From Iceland — Overwhelming Majority Want Referendum, Foreign Minister Says "Out Of The Question"

Overwhelming Majority Want Referendum, Foreign Minister Says “Out Of The Question”

Published March 3, 2014

Andie Sophia Fontaine
Photo by
Paul Fontaine

A new poll shows a growing majority of Icelanders from every party want a referendum on whether or not to continue EU accession talks, but Minister of Foreign Affairs Gunnar Bragi Sveinsson says a referendum is “out of the question”, and blamed the media in part for the poll’s results.

The results of the poll show that 81.6% of Icelanders want to vote in a referendum on whether or not to continue European Union accession talks. Broken down by party affiliation, the majority of voters from every party support the idea as well.

Support was highest amongst supporters of Bright Future, 94.6% of whom said they wanted a referendum. Support was lowest amongst Progressives, at 51.9%. Moreover, Progressives in Kópavogur have issued a statement calling for Gunnar Bragi to withdraw his proposal to end accession talks altogether – pointing out that the ruling coalitionpromised such a referendum before the elections last April.

Gunnar Bragi shared his thoughts on the matter with Vísir, saying:

“I welcome the fact that the people are interested in this issue, and it doesn’t surprise me, considering how the matter has developed in parliament and how the media has reported on it, a very one-sided and special reportage,” adding that a referendum on the matter is “out of the question”.

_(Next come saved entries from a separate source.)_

theorem keeps_execTxCkpt a0 a1 a2 s t (e : execTxCkpt a0 a1 s a2 = .next t) : Keeps 36451011626528818 s t := by
  unfold execTxCkpt at e
  injection e with e
  subst e
  have h := Keeps.refl 36451011626528818 s
  repeat' first
    | with_reducible assumption
    | ((try lift_lets -underBinder); intro (x : State); refine have hx : Keeps 36451011626528818 s x := ?_; ?_; rotate_left; clear_value x; rotate_right; dsimp -zeta only [x]; clear x)
    | ((try lift_lets -underBinder); intro x; clear_value x)
    | with_reducible apply Keeps.ite ?_ ?_
    | with_reducible apply keeps_runLong
    | with_reducible apply Keeps.app ?_ (keeps_markDone ..) ?_
    | with_reducible apply Keeps.app ?_ (keeps_txRefuse ..) ?_
    | with_reducible apply keeps_meetErrors
    | with_reducible apply Keeps.app ?_ (keeps_journal ..) ?_
    | exact rfl
    | with_reducible apply keeps_modNvt ?_ ?_ ?_ ?_ ?_
    | ((with_reducible apply Or.inl); exact rfl)
    | ((with_reducible apply Or.inr); simp only [Part.same, and_self, modNvt])
    | (intro _)
    | split

theorem keeps_execTxRestore a0 a1 a2 s t (e : execTxRestore a0 a1 a2 s = .next t) : Keeps 36451011627053106 s t := by
  unfold execTxRestore at e
  injection e with e
  subst e
  have h := Keeps.refl 36451011627053106 s
  repeat' first
    | with_reducible assumption
    | ((try lift_lets -underBinder); intro (x : State); refine have hx : Keeps 36451011627053106 s x := ?_; ?_; rotate_left; clear_value x; rotate_right; dsimp -zeta only [x]; clear x)
    | ((try lift_lets -underBinder); intro x; clear_value x)
    | with_reducible apply Keeps.ite ?_ ?_
    | with_reducible apply Keeps.app ?_ (keeps_restoreNext ..) ?_
    | with_reducible apply Keeps.app ?_ (keeps_homeRecord ..) ?_
    | with_reducible apply Keeps.app ?_ (keeps_restoreStart ..) ?_
    | with_reducible apply keeps_whenFree
    | exact rfl
    | (intro _)
    | split

theorem keeps_execTxCkdrop a0 a1 s t (e : execTxCkdrop a0 a1 s = .next t) : Keeps 140739513266226 s t := by
  unfold execTxCkdrop at e
  injection e with e
  subst e
  have h := Keeps.refl 140739513266226 s
  repeat' first
    | with_reducible assumption
    | ((try lift_lets -underBinder); intro (x : State); refine have hx : Keeps 140739513266226 s x := ?_; ?_; rotate_left; clear_value x; rotate_right; dsimp -zeta only [x]; clear x)
    | ((try lift_lets -underBinder); intro x; clear_value x)
    | with_reducible apply Keeps.ite ?_ ?_
    | with_reducible apply keeps_runNow
    | with_reducible apply Keeps.app ?_ (keeps_txRefuse ..) ?_
    | with_reducible apply Keeps.app ?_ (keeps_freeImage ..) ?_
    | exact rfl
    | with_reducible apply keeps_modNvt ?_ ?_ ?_ ?_ ?_
    | ((with_reducible apply Or.inl); exact rfl)
    | ((with_reducible apply Or.inr); simp only [Part.same, and_self, modNvt])
    | (intro _)
    | split

theorem keeps_execJournalRecordDurable s t (e : execJournalRecordDurable s = .next t) : Keeps 4034400256 s t := by
  unfold execJournalRecordDurable at e
  injection e with e
  subst e
  have h := Keeps.refl 4034400256 s
  repeat' first
    | with_reducible assumption
    | ((try lift_lets -underBinder); intro (x : State); refine have hx : Keeps 4034400256 s x := ?_; ?_; rotate_left; clear_value x; rotate_right; dsimp -zeta only [x]; clear x)
    | ((try lift_lets -underBinder); intro x; clear_value x)
    | with_reducible apply Keeps.app ?_ (keeps_beginDurable ..) ?_
    | with_reducible apply Keeps.app ?_ (keeps_flashWork ..) ?_
    | with_reducible apply Keeps.app ?_ (keeps_modCommit ..) ?_
    | with_reducible apply Keeps.app ?_ (keeps_commitDurable ..) ?_
    | with_reducible apply Keeps.app ?_ (keeps_markDone ..) ?_
    | with_reducible apply Keeps.app ?_ (keeps_dropCommit ..) ?_
    | with_reducible apply Keeps.app ?_ (keeps_pumpMailbox ..) ?_
    | with_reducible apply Keeps.app ?_ (keeps_finishMigration ..) ?_
    | with_reducible apply Keeps.app ?_ (keeps_relocDurable ..) ?_
    | exact rfl
    | with_reducible apply keeps_modNvt ?_ ?_ ?_ ?_ ?_
    | ((with_reducible apply Or.inl); exact rfl)
    | ((with_reducible apply Or.inr); simp only [Part.same, and_self, modNvt])
    | with_reducible apply Keeps.mapGetD
    | (intro _)
    | split

theorem keeps_execFlashProgramComplete a0 s t (e : execFlashProgramComplete s a0 = .next t) : Keeps 36310276156088370 s t := by
  unfold execFlashProgramComplete at e
  injection e with e
  subst e
  have h := Keeps.refl 36310276156088370 s
  repeat' first
    | with_reducible assumption
    | ((try lift_lets -underBinder); intro (x : State); refine have hx : Keeps 36310276156088370 s x := ?_; ?_; rotate_left; clear_value x; rotate_right; dsimp -zeta only [x]; clear x)
    | ((try lift_lets -underBinder); intro x; clear_value x)
    | with_reducible apply Keeps.ite ?_ ?_
    | with_reducible apply Keeps.app ?_ (keeps_programDone ..) ?_
    | exact rfl
    | with_reducible apply keeps_modNvt ?_ ?_ ?_ ?_ ?_
    | ((with_reducible apply Or.inl); exact rfl)
    | ((with_reducible apply Or.inr); simp only [Part.same, and_self, modNvt])
    | (intro _)
    | split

Furthermore, Gunnar Bragi remains unconvinced of the significance of a petition calling for a referendum that over 41,000 Icelanders have signed so far. Interestingly, in 2011 he had a completely different opinion of another petition – this one on household debt relief – telling parliament, “What is being done about the demands that these 33,000 signed under? We must follow the demands of the public, Madam President, that so many have signed.”

Meanwhile, the results of a Gallup poll conducted between February 1 and 27 show that support for the ruling coalition is dropping, while support for every party in the opposition has increased.